Ed eccoci al nocciolo della questione che molto ha a che fare col profilo del futurocapo di Stato. Dagli anni ‘90 l’Italia subisce infatti l’anomalia di un ordine politico tenuto sotto schiaffo, ai limiti del commissariamento, da fazioni e bande dell’ordine giudiziario palesemente in grado di condizionare singole carriere nonché l’intero corso politico scelto dagli italiani in libere consultazioni. Il che ha generato nell’opinione pubblica diffusa sfiducia nell’imparzialità della giustizia. A tutti è presente quali e quante pentole abbia scoperchiato il recente caso Palamara. Porte pericolosamente girevoli fra magistratura e politica, togati che riscuotono alla cassa della politica, specie del Pd, i dividendi di popolarità raggiunte con grevi dosaggi di giustizialismo mediatico, macchine del fango attivate con scientifica tempistica, accessi alla magistratura pilotati e truccati, nomine di dubbia legittimità costituzionale, crescente capacità dell’ordine giudiziario di occupare spazi e ruoli di normale pertinenza politica. Quanto basta per far parlare di un Paese ridotto a un ‘mandarinato giudiziario’ in cui politica e giustizia, a dispetto dei tanti capaci e onesti presenti nell’uno come nell’altro ordine, sono ormai gestite da autentici comitati d’affari.

Che ogni seria riforma sulla strada di efficienza, modernizzazione o, più semplicemente, normalità, incontri l’insormontabile veto di un pugno di strapotenti corporazioni è triste e antico retaggio italiano. Fa testo, nel suo evidente calvario, il caso della riforma della giustizia. Il recente sforzo della guardasigilli Marta Cartabia è stato mortificato e ridotto al pasticciato ‘vorrei non posso’ che l’interessata stessa invita a non chiamare riforma ma mediazione. Quanto restiamo impigliati nel passato e prigionieri delle sue dinamiche lo attesta, a suo modo, anche la candidatura di Silvio Berlusconi al Colle da leggersi, forse, più alla luce del passato che del futuro. Un parte del sistema -politicamente maggioritaria nel Paese- rivendica la riabilitazione pacificatrice di una figura che, pur con errori e leggerezze, è stata capitolo rilevantissimo della storia nazionale e oggetto di un killeraggio mediatico giudiziario senza eguali nell’era repubblicana. Se il prossimo inquilino del Quirinale dovrà avere, anche in minima parte, la forza risolutiva di un autentico patriota non potrà che interpretare in modo meno reticente e inerte il suo ruolo costituzionale di presidente del Consiglio superiore della magistratura. Cioè dell’organo garante di quell’autonomia dell’ordine giudiziario che finisce o dovrebbe finire là dove comincia quella dell’ordine politico.

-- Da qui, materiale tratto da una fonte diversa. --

-- ==== Sys2Proof/Syntax.lean ====
section
/-! DEFINITION. The instruction set (R2): one constructor for each of the 44 rows of spec/opcode_table.json, in the
table's order, with the operands its encoding carries (R62). An immediate is kept as the raw field of its format
(R63 to R67), before sign extension: 12 bits for I and S, 13 bits with bit 0 zero for B, 20 bits for U, 21 bits with
bit 0 zero for J. The I-type shifts keep the whole 12-bit immediate, the ignored bits too (R170), so that a word and
its instruction determine each other. The Unknown class (R80) is no instruction: see Decode.lean. -/

namespace Sys2Proof

inductive Instr where
  /-- R131 -/
  | add (rd rs1 rs2 : Reg)
  /-- R132 -/
  | sub (rd rs1 rs2 : Reg)
  /-- R133 -/
  | sll (rd rs1 rs2 : Reg)
  /-- R134 -/
  | slt (rd rs1 rs2 : Reg)
  /-- R135 -/
  | sltu (rd rs1 rs2 : Reg)
  /-- R136 -/
  | xor (rd rs1 rs2 : Reg)
  /-- R137 -/
  | srl (rd rs1 rs2 : Reg)
  /-- R138 -/
  | sra (rd rs1 rs2 : Reg)
  /-- R139 -/
  | or (rd rs1 rs2 : Reg)
  /-- R140 -/
  | and (rd rs1 rs2 : Reg)
  /-- R151 -/
  | mul (rd rs1 rs2 : Reg)
  /-- R152 -/
  | mulh (rd rs1 rs2 : Reg)
  /-- R153 -/
  | div (rd rs1 rs2 : Reg)
  /-- R154 -/
  | divu (rd rs1 rs2 : Reg)
  /-- R155 -/
  | rem (rd rs1 rs2 : Reg)
  /-- R156 -/
  | remu (rd rs1 rs2 : Reg)
  /-- R171 -/
  | addi (rd rs1 : Reg) (imm : BitVec 12)
  /-- R172 -/
  | slti (rd rs1 : Reg) (imm : BitVec 12)
  /-- R173 -/
  | sltiu (rd rs1 : Reg) (imm : BitVec 12)
  /-- R174 -/
  | xori (rd rs1 : Reg) (imm : BitVec 12)
  /-- R175 -/
  | ori (rd rs1 : Reg) (imm : BitVec 12)
  /-- R176 -/
  | andi (rd rs1 : Reg) (imm : BitVec 12)
  /-- R177 -/
  | slli (rd rs1 : Reg) (imm : BitVec 12)
  /-- R178 -/
  | srli (rd rs1 : Reg) (imm : BitVec 12)
  /-- R179 -/
  | srai (rd rs1 : Reg) (imm : BitVec 12)
  /-- R191 -/
  | lb (rd rs1 : Reg) (imm : BitVec 12)
  /-- R192 -/
  | lh (rd rs1 : Reg) (imm : BitVec 12)
  /-- R193 -/
  | lw (rd rs1 : Reg) (imm : BitVec 12)
  /-- R194 -/
  | lbu (rd rs1 : Reg) (imm : BitVec 12)
  /-- R195 -/
  | lhu (rd rs1 : Reg) (imm : BitVec 12)
  /-- R196; `rs1` is the base, `rs2` the data -/
  | sb (rs1 rs2 : Reg) (imm : BitVec 12)
  /-- R197; `rs1` is the base, `rs2` the data -/
  | sh (rs1 rs2 : Reg) (imm : BitVec 12)
  /-- R198; `rs1` is the base, `rs2` the data -/
  | sw (rs1 rs2 : Reg) (imm : BitVec 12)
  /-- R211 -/
  | beq (rs1 rs2 : Reg) (offset : BitVec 13)
  /-- R212 -/
  | bne (rs1 rs2 : Reg) (offset : BitVec 13)
  /-- R213 -/
  | blt (rs1 rs2 : Reg) (offset : BitVec 13)
  /-- R214 -/
  | bge (rs1 rs2 : Reg) (offset : BitVec 13)
  /-- R215 -/
  | bltu (rs1 rs2 : Reg) (offset : BitVec 13)
  /-- R216 -/
  | bgeu (rs1 rs2 : Reg) (offset : BitVec 13)
  /-- R231 -/
  | lui (rd : Reg) (imm20 : BitVec 20)
  /-- R232 -/
  | auipc (rd : Reg) (imm20 : BitVec 20)
  /-- R241 -/
  | jal (rd : Reg) (offset : BitVec 21)
  /-- R242 -/
  | jalr (rd rs1 : Reg) (imm : BitVec 12)
  /-- R250 -/
  | ecall
deriving DecidableEq, Repr

/-- The register an instruction names as its destination, where it has one (R23). `ecall` names none: its
selector-1 service writes x10. -/
def Instr.dest? : Instr → Option Reg
  | .add rd _ _ => some rd
  | .sub rd _ _ => some rd
  | .sll rd _ _ => some rd
  | .slt rd _ _ => some rd
  | .sltu rd _ _ => some rd
  | .xor rd _ _ => some rd
  | .srl rd _ _ => some rd
  | .sra rd _ _ => some rd
  | .or rd _ _ => some rd
  | .and rd _ _ => some rd
  | .mul rd _ _ => some rd
  | .mulh rd _ _ => some rd
  | .div rd _ _ => some rd
  | .divu rd _ _ => some rd
  | .rem rd _ _ => some rd
  | .remu rd _ _ => some rd
  | .addi rd _ _ => some rd
  | .slti rd _ _ => some rd
  | .sltiu rd _ _ => some rd
  | .xori rd _ _ => some rd
  | .ori rd _ _ => some rd
  | .andi rd _ _ => some rd
  | .slli rd _ _ => some rd
  | .srli rd _ _ => some rd
  | .srai rd _ _ => some rd
  | .lb rd _ _ => some rd
  | .lh rd _ _ => some rd
  | .lw rd _ _ => some rd
  | .lbu rd _ _ => some rd
  | .lhu rd _ _ => some rd
  | .sb _ _ _ => none
  | .sh _ _ _ => none
  | .sw _ _ _ => none
  | .beq _ _ _ => none
  | .bne _ _ _ => none
  | .blt _ _ _ => none
  | .bge _ _ _ => none
  | .bltu _ _ _ => none
  | .bgeu _ _ _ => none
  | .lui rd _ => some rd
  | .auipc rd _ => some rd
  | .jal rd _ => some rd
  | .jalr rd _ _ => some rd
  | .ecall => none

end Sys2Proof
end

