-- ==== Sys2Proof/Machine/IntegerRegister.lean ====
section
/-! DEFINITION. Register-register integer instructions (spec/41_integer_register.md, R130 to R140). Sums and differences wrap
modulo 2^32. -/

namespace Sys2Proof.Machine

/-- R131: add. -/
def execAdd (rd rs1 rs2 : Reg) (s : State) : StepOutcome :=
  s.completeWriting (.add rd rs1 rs2) rd (s.reg rs1 + s.reg rs2)

/-- R132: subtract. -/
def execSub (rd rs1 rs2 : Reg) (s : State) : StepOutcome :=
  s.completeWriting (.sub rd rs1 rs2) rd (s.reg rs1 - s.reg rs2)

/-- R133: shift left logical. -/
def execSll (rd rs1 rs2 : Reg) (s : State) : StepOutcome :=
  s.completeWriting (.sll rd rs1 rs2) rd (s.reg rs1 <<< shiftAmount (s.reg rs2))

/-- R134: set if less than, signed. -/
def execSlt (rd rs1 rs2 : Reg) (s : State) : StepOutcome :=
  s.completeWriting (.slt rd rs1 rs2) rd (oneIf (lessSigned (s.reg rs1) (s.reg rs2)))

/-- R135: set if less than, unsigned. -/
def execSltu (rd rs1 rs2 : Reg) (s : State) : StepOutcome :=
  s.completeWriting (.sltu rd rs1 rs2) rd (oneIf (lessUnsigned (s.reg rs1) (s.reg rs2)))

/-- R136: exclusive or. -/
def execXor (rd rs1 rs2 : Reg) (s : State) : StepOutcome :=
  s.completeWriting (.xor rd rs1 rs2) rd (s.reg rs1 ^^^ s.reg rs2)

/-- R137: shift right logical. -/
def execSrl (rd rs1 rs2 : Reg) (s : State) : StepOutcome :=
  s.completeWriting (.srl rd rs1 rs2) rd (s.reg rs1 >>> shiftAmount (s.reg rs2))

/-- R138: shift right arithmetic. -/
def execSra (rd rs1 rs2 : Reg) (s : State) : StepOutcome :=
  s.completeWriting (.sra rd rs1 rs2) rd ((s.reg rs1).sshiftRight (shiftAmount (s.reg rs2)))

/-- R139: or. -/
def execOr (rd rs1 rs2 : Reg) (s : State) : StepOutcome :=
  s.completeWriting (.or rd rs1 rs2) rd (s.reg rs1 ||| s.reg rs2)

/-- R140: and. -/
def execAnd (rd rs1 rs2 : Reg) (s : State) : StepOutcome :=
  s.completeWriting (.and rd rs1 rs2) rd (s.reg rs1 &&& s.reg rs2)

end Sys2Proof.Machine
end

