-- ==== Sys2Proof/Machine/Jump.lean ====
section
/-! DEFINITION. Unconditional jumps (spec/47_jump.md, R240 to R242). The link is the jump's own address + 4; link and target
are computed before the write-back; no alignment check. -/

namespace Sys2Proof.Machine

/-- R241: jump and link. -/
def execJal (rd : Reg) (offset : BitVec 21) (s : State) : StepOutcome :=
  s.complete (.jal rd offset) { wb := some (rd, s.pc + 4#32), next := jalTarget s offset }

/-- R242: jump and link register. -/
def execJalr (rd rs1 : Reg) (imm : BitVec 12) (s : State) : StepOutcome :=
  s.complete (.jalr rd rs1 imm) { wb := some (rd, s.pc + 4#32), next := jalrTarget s rs1 imm }

end Sys2Proof.Machine
end

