-- ==== Sys2Proof/Machine/UpperImmediate.lean ====
section
/-! DEFINITION. Upper-immediate instructions (spec/46_upper_immediate.md, R231 and R232). -/

namespace Sys2Proof.Machine

/-- R231: load upper immediate. -/
def execLui (rd : Reg) (imm20 : BitVec 20) (s : State) : StepOutcome :=
  s.completeWriting (.lui rd imm20) rd (upper20 imm20)

/-- R232: add upper immediate to the instruction's own address. -/
def execAuipc (rd : Reg) (imm20 : BitVec 20) (s : State) : StepOutcome :=
  s.completeWriting (.auipc rd imm20) rd (s.pc + upper20 imm20)

end Sys2Proof.Machine
end

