/-- R255: every other selector, compared as the whole of x17, makes ecall a no-op that retires (decision D18, the spec's
own). -/
def Obligations.EcallOtherSelectorsDoNothing : Prop :=
  ∀ s : State, (s.reg 17).toNat ∉ [1, 2, 3, 93] →
    ∃ t, exec .ecall s = .next t ∧ Claims.Advances s t (s.pc + 4#32) ∧ t.run = s.run ∧ Claims.RegistersKept s t ∧
      Claims.MemoryKept s t ∧ Claims.StreamsKept s t ∧ Claims.Traces s t 0x00000073#32 { syscall := some .noService }

/-! ### The step -/

/-- R102, R103, R106: a running step whose fetch is admitted runs what the fetched word decodes to, with nothing
around it. -/
def Obligations.StepRunsTheDecodedInstruction : Prop :=
  ∀ (s : State) (w : Word), s.run = .running → s.fetch = .ok w →
    (∀ i, decode w = .instr i → step s = exec i s) ∧ (decode w = .unknown → step s = execUnknown w s)

/-- R111: a word of the class Unknown retires as a no-op, with the text `unknown` and no annotation (decision D15, the
spec's own). -/
def Obligations.UnknownWordsRetireAsNoOps : Prop :=
  ∀ (s : State) (w : Word), s.run = .running → s.fetch = .ok w → decode w = .unknown →
    ∃ t, step s = .next t ∧ Claims.Advances s t (s.pc + 4#32) ∧ t.run = .running ∧ Claims.RegistersKept s t ∧
      Claims.MemoryKept s t ∧ Claims.StreamsKept s t ∧ Claims.Traces s t w {} ∧
      disassembleFull s.pc w = ['u', 'n', 'k', 'n', 'o', 'w', 'n']

/-- The one data access of an instruction (R47): kind, address and size. -/
def Claims.dataAccess (s : State) : Instr → Option (AccessKind × Word × Width)
  | .lb _ rs1 imm | .lbu _ rs1 imm => some (.read, effectiveAddress s rs1 imm, .byte)
  | .lh _ rs1 imm | .lhu _ rs1 imm => some (.read, effectiveAddress s rs1 imm, .half)
  | .lw _ rs1 imm => some (.read, effectiveAddress s rs1 imm, .word)
  | .sb rs1 _ imm => some (.write, effectiveAddress s rs1 imm, .byte)
  | .sh rs1 _ imm => some (.write, effectiveAddress s rs1 imm, .half)
  | .sw rs1 _ imm => some (.write, effectiveAddress s rs1 imm, .word)
  | _ => none

/-- The instruction makes a data access, and the memory collaborator refuses it. -/
def Claims.RefusedAccess (s : State) (i : Instr) : Prop :=
  ∃ kind a width, Claims.dataAccess s i = some (kind, a, width) ∧ s.admits kind a width = false

/-- R112: a refused access, of the fetch, a load or a store, ends the step in Aborted with nothing committed, and a step
enters Aborted in no other way; Aborted is terminal and yields no run result (decision D20, the spec's own). That an
abort is a next state, and that Aborted has none, are log entries 10 and 11 (DEDUCED). -/
def Obligations.RefusedAccessAbortsAndCommitsNothing : Prop :=
  (∀ s : State, s.run = .running → s.admits .read s.pc .word = false → step s = .next (Claims.aborted s)) ∧
  (∀ (s : State) (w : Word) (i : Instr), s.run = .running → s.fetch = .ok w → decode w = .instr i →
    Claims.RefusedAccess s i → step s = .next (Claims.aborted s)) ∧
  (∀ s t : State, step s = .next t → t.run = .aborted → t = Claims.aborted s) ∧
  (∀ s : State, s.run = .aborted → runResult s = none ∧ ∀ t, step s ≠ .next t)

/-- R303, R47: an instruction aborts exactly when the memory collaborator refuses its one data access. So no instruction
but a load or a store aborts; in particular an ecall cannot (decision D20, the spec's own). -/
def Obligations.OnlyLoadsAndStoresAbortAfterTheFetch : Prop :=
  ∀ (s : State) (i : Instr), s.run = .running →
    ((∃ t, exec i s = .next t ∧ t.run = .aborted) ↔ Claims.RefusedAccess s i) ∧
    (Claims.RefusedAccess s i → exec i s = .next (Claims.aborted s))

/-- R101: the engine starts Running at the entry address with all registers zero, and has no step in Halted and
Aborted; from Running it enters Halted only by the retirement of a halting ecall (R79, R110, R254; decisions D14, D16 and
D18, the spec's own), and Aborted only where the fetch or the data access of the fetched instruction is refused (decision
D20, the spec's own). That Running always has a next state is the model's form of R252's wait, where "the step has not
happened": the step of a blocked read answers the same state (log entry 5, DEDUCED). That an abort is a next state, and
that a terminal state answers none, are log entries 10 and 11 (DEDUCED). -/
def Obligations.RunStateChangesInExactlyTwoWays : Prop :=
  (∀ (entry : Word) (image : Memory) (deny : List DenyRule) (input : List InputItem) (eofValue : Word) (traceOn : Bool)
    (s : State), s = State.boot entry image deny input eofValue traceOn →
    s.run = .running ∧ s.pc = entry ∧ ∀ r, s.reg r = 0#32) ∧
  (∀ s : State, (∃ t, step s = .next t) ↔ s.run = .running) ∧
  (∀ s t : State, step s = .next t → t.run = .halted →
    s.fetch = .ok 0x00000073#32 ∧ (s.reg 17 = 3#32 ∨ s.reg 17 = 93#32) ∧ t.count = s.count + 1) ∧
  (∀ s t : State, step s = .next t → t.run = .aborted →
    s.admits .read s.pc .word = false ∨
      ∃ w i, s.fetch = .ok w ∧ decode w = .instr i ∧ Claims.RefusedAccess s i)
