-- ==== Sys2Proof/Tests/Slice0.lean ====
section
/-! SUPPORT. Tests. Expected values are those of spec/95_test_vectors.md (its ids stand in the docstrings) or of the
examples and tables of the rules named, never the model's own answers. Then one witness for the hypotheses of each
obligation that has any. -/

namespace Sys2Proof.Tests

open Sys2Proof.Machine

/-! ### Small states -/

/-- A register file with the registers listed. -/
def file (regs : List (Reg × Word)) : Vector Word 32 :=
  regs.foldl (fun v p => v.set p.1 p.2) (Vector.replicate 32 0#32)

/-- A memory with the bytes listed. -/
def bytes (cells : List (Word × Byte)) : Memory := cells.foldl (fun m p => Memory.setByte m p.1 p.2) []

/-- The start state of section 2 of 95_test_vectors.md: one word at the PC, everything admitted, `EOF_VALUE` all ones. -/
def vec (pc word : Word) (regs : List (Reg × Word)) : State :=
  { State.boot pc (Memory.writeLE [] pc 4 word) [] [] 0xFFFFFFFF#32 true with regs := file regs }

/-- The outcome is a next state with the property. -/
def after (o : StepOutcome) (p : State → Bool) : Bool :=
  match o with
  | .next t => p t
  | .fault _ => false
  | .refused _ => false

/-- One step of the word at 0x1000 leaves `v` in register `r`, the PC at `pc`, one retired instruction, Running. -/
def leaves (word : Word) (regs : List (Reg × Word)) (r : Reg) (v pc : Word) : Bool :=
  after (step (vec 0x1000#32 word regs)) fun t => t.reg r == v && t.pc == pc && t.count == 1 && t.run == .running

/-- The same where the instruction ends at pc + 4. -/
def gives (word : Word) (regs : List (Reg × Word)) (r : Reg) (v : Word) : Bool := leaves word regs r v 0x1004#32

/-- A start state with the data bytes of the load and store vectors (95, family 44). -/
def vecMem (word : Word) (regs : List (Reg × Word)) : State :=
  { vec 0x1000#32 word regs with
    mem := Memory.writeLE (bytes [(0x2000#32, 0x80#8), (0x2001#32, 0x7F#8), (0x2002#32, 0xFF#8), (0x2003#32, 0x01#8),
      (0x2004#32, 0x44#8), (0x2005#32, 0x33#8), (0x2006#32, 0x22#8), (0x2007#32, 0x11#8)]) 0x1000#32 4 word }

/-- A load from those bytes leaves `v` in x5. -/
def loads (word : Word) (x6 v : Word) : Bool :=
  after (step (vecMem word [(6, x6)])) fun t => t.reg 5 == v && t.pc == 0x1004#32 && t.count == 1

/-- A store over those bytes leaves the bytes listed, and x5 and x6 as they were. -/
def stores (word : Word) (x5 x6 : Word) (cells : List (Word × Byte)) : Bool :=
  after (step (vecMem word [(5, x5), (6, x6)])) fun t =>
    cells.all (fun p => Memory.byteAt t.mem p.1 == p.2) && t.reg 5 == x5 && t.reg 6 == x6 && t.pc == 0x1004#32

/-- A state about to ask for input or output, with the host's answers. -/
def vecIO (x17 x10 : Word) (input : List InputItem) (eofValue : Word) : State :=
  { vec 0x1000#32 0x00000073#32 [(17, x17), (10, x10)] with input := input, eofValue := eofValue }

/-- The same vector with the accesses listed refused. -/
def refusing (s : State) (deny : List DenyRule) : State := { s with deny := deny }

/-! ### Well-formedness: each check refuses a term -/

theorem test_wf_branch_offset_even :
    ([Instr.beq 1 2 1#13, .bne 1 2 1#13, .blt 1 2 3#13, .bge 1 2 3#13, .bltu 1 2 0x1FFF#13, .bgeu 1 2 0x1FFF#13].any
      Instr.wellFormed) = false ∧ (Instr.beq 1 2 8#13).wellFormed = true := by decide

theorem test_wf_jal_offset_even :
    (Instr.jal 1 1#21).wellFormed = false ∧ (Instr.jal 1 0x1FFFFE#21).wellFormed = true := by decide

theorem test_wf_right_shift_bit :
    (Instr.srli 1 2 0x404#12).wellFormed = false ∧ (Instr.srai 1 2 0x004#12).wellFormed = false ∧
      (Instr.srli 1 2 0x004#12).wellFormed = true ∧ (Instr.srai 1 2 0xC04#12).wellFormed = true := by decide

/-! ### Decoding: a word of every constructor (words of 95, families 41 to 48) -/

theorem test_decode_register :
    decode 0x003100B3#32 = .instr (.add 1 2 3) ∧ decode 0x403100B3#32 = .instr (.sub 1 2 3) ∧
    decode 0x003110B3#32 = .instr (.sll 1 2 3) ∧ decode 0x003120B3#32 = .instr (.slt 1 2 3) ∧
    decode 0x003130B3#32 = .instr (.sltu 1 2 3) ∧ decode 0x003140B3#32 = .instr (.xor 1 2 3) ∧
    decode 0x003150B3#32 = .instr (.srl 1 2 3) ∧ decode 0x403150B3#32 = .instr (.sra 1 2 3) ∧
    decode 0x003160B3#32 = .instr (.or 1 2 3) ∧ decode 0x003170B3#32 = .instr (.and 1 2 3) := by decide

theorem test_decode_multiply_divide :
    decode 0x023100B3#32 = .instr (.mul 1 2 3) ∧ decode 0x023110B3#32 = .instr (.mulh 1 2 3) ∧
    decode 0x023140B3#32 = .instr (.div 1 2 3) ∧ decode 0x023150B3#32 = .instr (.divu 1 2 3) ∧
    decode 0x023160B3#32 = .instr (.rem 1 2 3) ∧ decode 0x023170B3#32 = .instr (.remu 1 2 3) := by decide
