-- ==== Sys2Proof/Machine/StateWork.lean ====
section
/-! DEFINITION. The parts of the state that tables, feeds, tasks' work, placement and the chain hold (chapters 3 to 9). -/

namespace Sys2Proof.Machine

/-! ### Tables and rows (chapters 3 and 8) -/

/-- A backing location (R210): tier 1 to 4, device address or T4 page address of its first byte, and, in T2 to T4, the first cold page of
the table that holds it (R242). For a delta version tier 0 is T0, and the address is the number of its first core (R87, R230). -/
structure Place where
  tier : Nat := 0
  addr : Nat := 0
  page : Option Nat := none
  deriving DecidableEq, Repr

/-- A delta version of a row: the generations that see it, and its data part; no data part stands for the absent marker of a
never-written row (R86). -/
structure Delta where
  lo : Nat
  hi : Nat
  data : Option (List Byte)
  fenced : Bool := false
  /-- Location code of the lost word, and RECORD_SEQ of the record that named it (R446, R448). -/
  lostAt : Nat := 0
  fencedBy : Nat := 0
  /-- Where it lies (R87). -/
  place : Place := {}
  /-- In T0: the cluster that holds its shadow entry, and when it was made (R229, R230). -/
  shadow : Option Nat := none
  since : Nat := 0
  deriving DecidableEq, Repr

/-- A T0 copy of a row (R210, R215, R220, R228). -/
structure T0Copy where
  cluster : Nat
  core : Nat
  /-- Cache mode: set and way of the line. -/
  line : Option (Nat × Nat)
  bytes : List Byte
  dirty : Bool
  pinned : Bool
  age : Nat
  /-- Cluster that holds the shadow entry of a dirty copy: the mirror, or its substitute (R228, R241). -/
  shadow : Option Nat
  /-- The time of the last commit to it (R229). -/
  since : Nat := 0
  deriving DecidableEq, Repr

/-- Where a move takes a row (R237). -/
inductive MoveDest where
  | place (p : Place)
  | cluster (c : Nat) (core : Nat) (line : Option (Nat × Nat))
  | device (addr : Nat)
  deriving DecidableEq, Repr

/-- A move of a row (R237, R238). -/
structure RowMove where
  dest : MoveDest
  /-- Copies that have ended with RECOPY set. -/
  recopies : Nat := 0
  recopy : Bool := false
  /-- The last copy ended without RECOPY, and the switch is next. -/
  copied : Bool := false
  /-- The location word has switched; the source waits to be freed (R238): a backing location, or the first core of a T0 copy. -/
  oldPlace : Option Place := none
  oldCore : Option Nat := none
  switched : Bool := false
  /-- The row leaves T0 with the switch: an offer that T1 has accepted (R223). -/
  leave : Bool := false
  deriving DecidableEq, Repr

/-- A written row, keyed by its key (R64). -/
structure Row where
  stamp : Nat := 0
  /-- The backing location; tier 0 for a row whose working version was never written (R71, R210). -/
  place : Place := {}
  /-- The chained device that holds it, plus one; 0 for this device (R254). -/
  chain : Nat := 0
  /-- Row record and state record at the backing location (R69, R70). -/
  backing : List Byte := []
  t0 : Option T0Copy := none
  fenced : Bool := false
  /-- Location code of the lost word, and RECORD_SEQ of the record that named it (R446, R448). -/
  lostAt : Nat := 0
  fencedBy : Nat := 0
  deltas : List Delta := []
  move : Option RowMove := none
  /-- A commit to the row has started and not reached its commit point (R177, R237). -/
  committing : Bool := false
  deriving DecidableEq, Repr

/-- A published generation that is not RETIRED (R75). -/
structure Gen where
  released : Bool := false
  deriving DecidableEq, Repr

/-- Banks of a table: in each of the clusters `lo` to `hi` − 1, `len` banks from core `base` on, for the lines of one way or, of way 0, for
pinned rows (R215, R218). -/
structure Seat where
  way : Nat
  lo : Nat
  hi : Nat
  base : Nat
  len : Nat
  deriving DecidableEq, Repr

/-- Sets or pinned rows that another cluster holds: places `lo` to `hi` − 1 of cluster `src` are places `at'` and on of cluster `dst`. -/
structure Remap where
  src : Nat
  lo : Nat
  hi : Nat
  dst : Nat
  at' : Nat
  deriving DecidableEq, Repr

/-- The cache partition of a table, or its reserved slots (R217 to R222, R255). -/
structure Partition where
  nsets : Nat := 0
  waysOn : Nat := 0
  seats : List Seat := []
  /-- Clusters that were out of service when the partition was made, over which it is not spread. -/
  without : List Nat := []
  /-- Places that clusters with no room, or clusters that have left service since, do not hold (R241). -/
  remaps : List Remap := []
  lastMiss : Option Nat := none
  run : Nat := 0
  counters : Tab Nat := []
  overflow : Tab Bool := []
  /-- Sets of a cache, or pinned rows of a scratchpad, that Drift has moved: home cluster and the place there (R234). -/
  homes : Tab (Nat × Nat) := []
  deriving DecidableEq, Repr

/-- A TABLE_LOAD REPLACE that has been accepted and has not ended (R92). -/
structure Replace where
  /-- The command's number, or 0 where another device relayed it. -/
  id : Nat
  imageAddr : Nat
  imageBytes : Nat
  ctx : Nat
  /-- The wait for ACTIVE tasks is over and the working generation is LOADING. -/
  started : Bool := false
  /-- The device and relay number that a relayed load reports to (R275). -/
  remote : Option (Nat × Nat) := none
  deriving DecidableEq, Repr

/-- A table (R67, R74, R86), keyed by its handle. -/
structure Table where
  desc : BitVec 1024 := 0
  ctx : Nat := 0
  highest : Nat := 0
  baseStamp : Nat := 0
  deleting : Bool := false
  /-- Generations in PUBLISHED or RELEASED by number. -/
  gens : Tab Gen := []
  part : Partition := {}
  /-- Accepted REPLACE loads, the first in progress. -/
  replaces : List Replace := []
  /-- The device and relay number that a relayed deletion reports to (R275). -/
  deleteFor : Option (Nat × Nat) := none
  /-- The delta pool lies at or above 90 % of DELTA_LIMIT, and the event has been raised (R87). -/
  deltaHigh : Bool := false
  /-- Rows below this index are pinned (R217), after any unpinning (R214, R241). -/
  pinBelow : Nat := 0
  deriving DecidableEq, Repr

/-- A publish that has been accepted and not yet cut (R81 to R83). -/
structure Publish where
  id : Nat
  ctx : Nat
  tables : List Nat
  cutNow : Bool
  /-- The PUBLISH task, or none for TABLE_PUBLISH. -/
  task : Option (Nat × Nat)
  /-- Devices of the maps of the sharded tables it names, and those whose highest numbers are still asked for (R275). -/
  devices : List Nat := []
  asking : List Nat := []
  /-- The device and relay number that a relayed publish reports to. -/
  remote : Option (Nat × Nat) := none
  deriving DecidableEq, Repr
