/-- LULL_FLOOR: the deepest Lull state permitted (R477). -/
def execLullFloor (m : MbxCall) : State → Host.Outcome State Fault Refusal :=
  mbxRow (mailbox 0x50 true false false (hintArgs 4 m) (fun s =>
    if !zeroFields (hintArgs 4 m) (hintReserved 4) then .refuse .badReserved
    else .reply { s with power := { s.power with lullFloor := bits m.args 4 2 } } .ok 0) m)

end Sys2Proof.Machine
end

Ma chissà perché su tutto questo grava il più assordante silenzio.

 

Ada Ferrari

2 risposte

  1. Se davvero candidano Casini..non c’e’ piu’ nessuna bandiera,nessun patriota, ma solo e soltanto il Santo Padre che dovra’ annullargli un altro matrimonio.

  2. Penso che l’Italia nei prossimi anni dovrà fare i conti col mostruoso debito pubblico. Credo che abbia bisogno che al Colle sieda l’unico uomo che possa dare garanzie all’Europa e cioè Mario Draghi, un gigante in una tribù di politici Pigmei. Tutto il resto sono belle parole, ma credo che la concretezza sia auspicabile. Purtroppo stiamo assistendo all’ennesima commedia dei Pigmei. Speriamo non si trasformi in tragedia.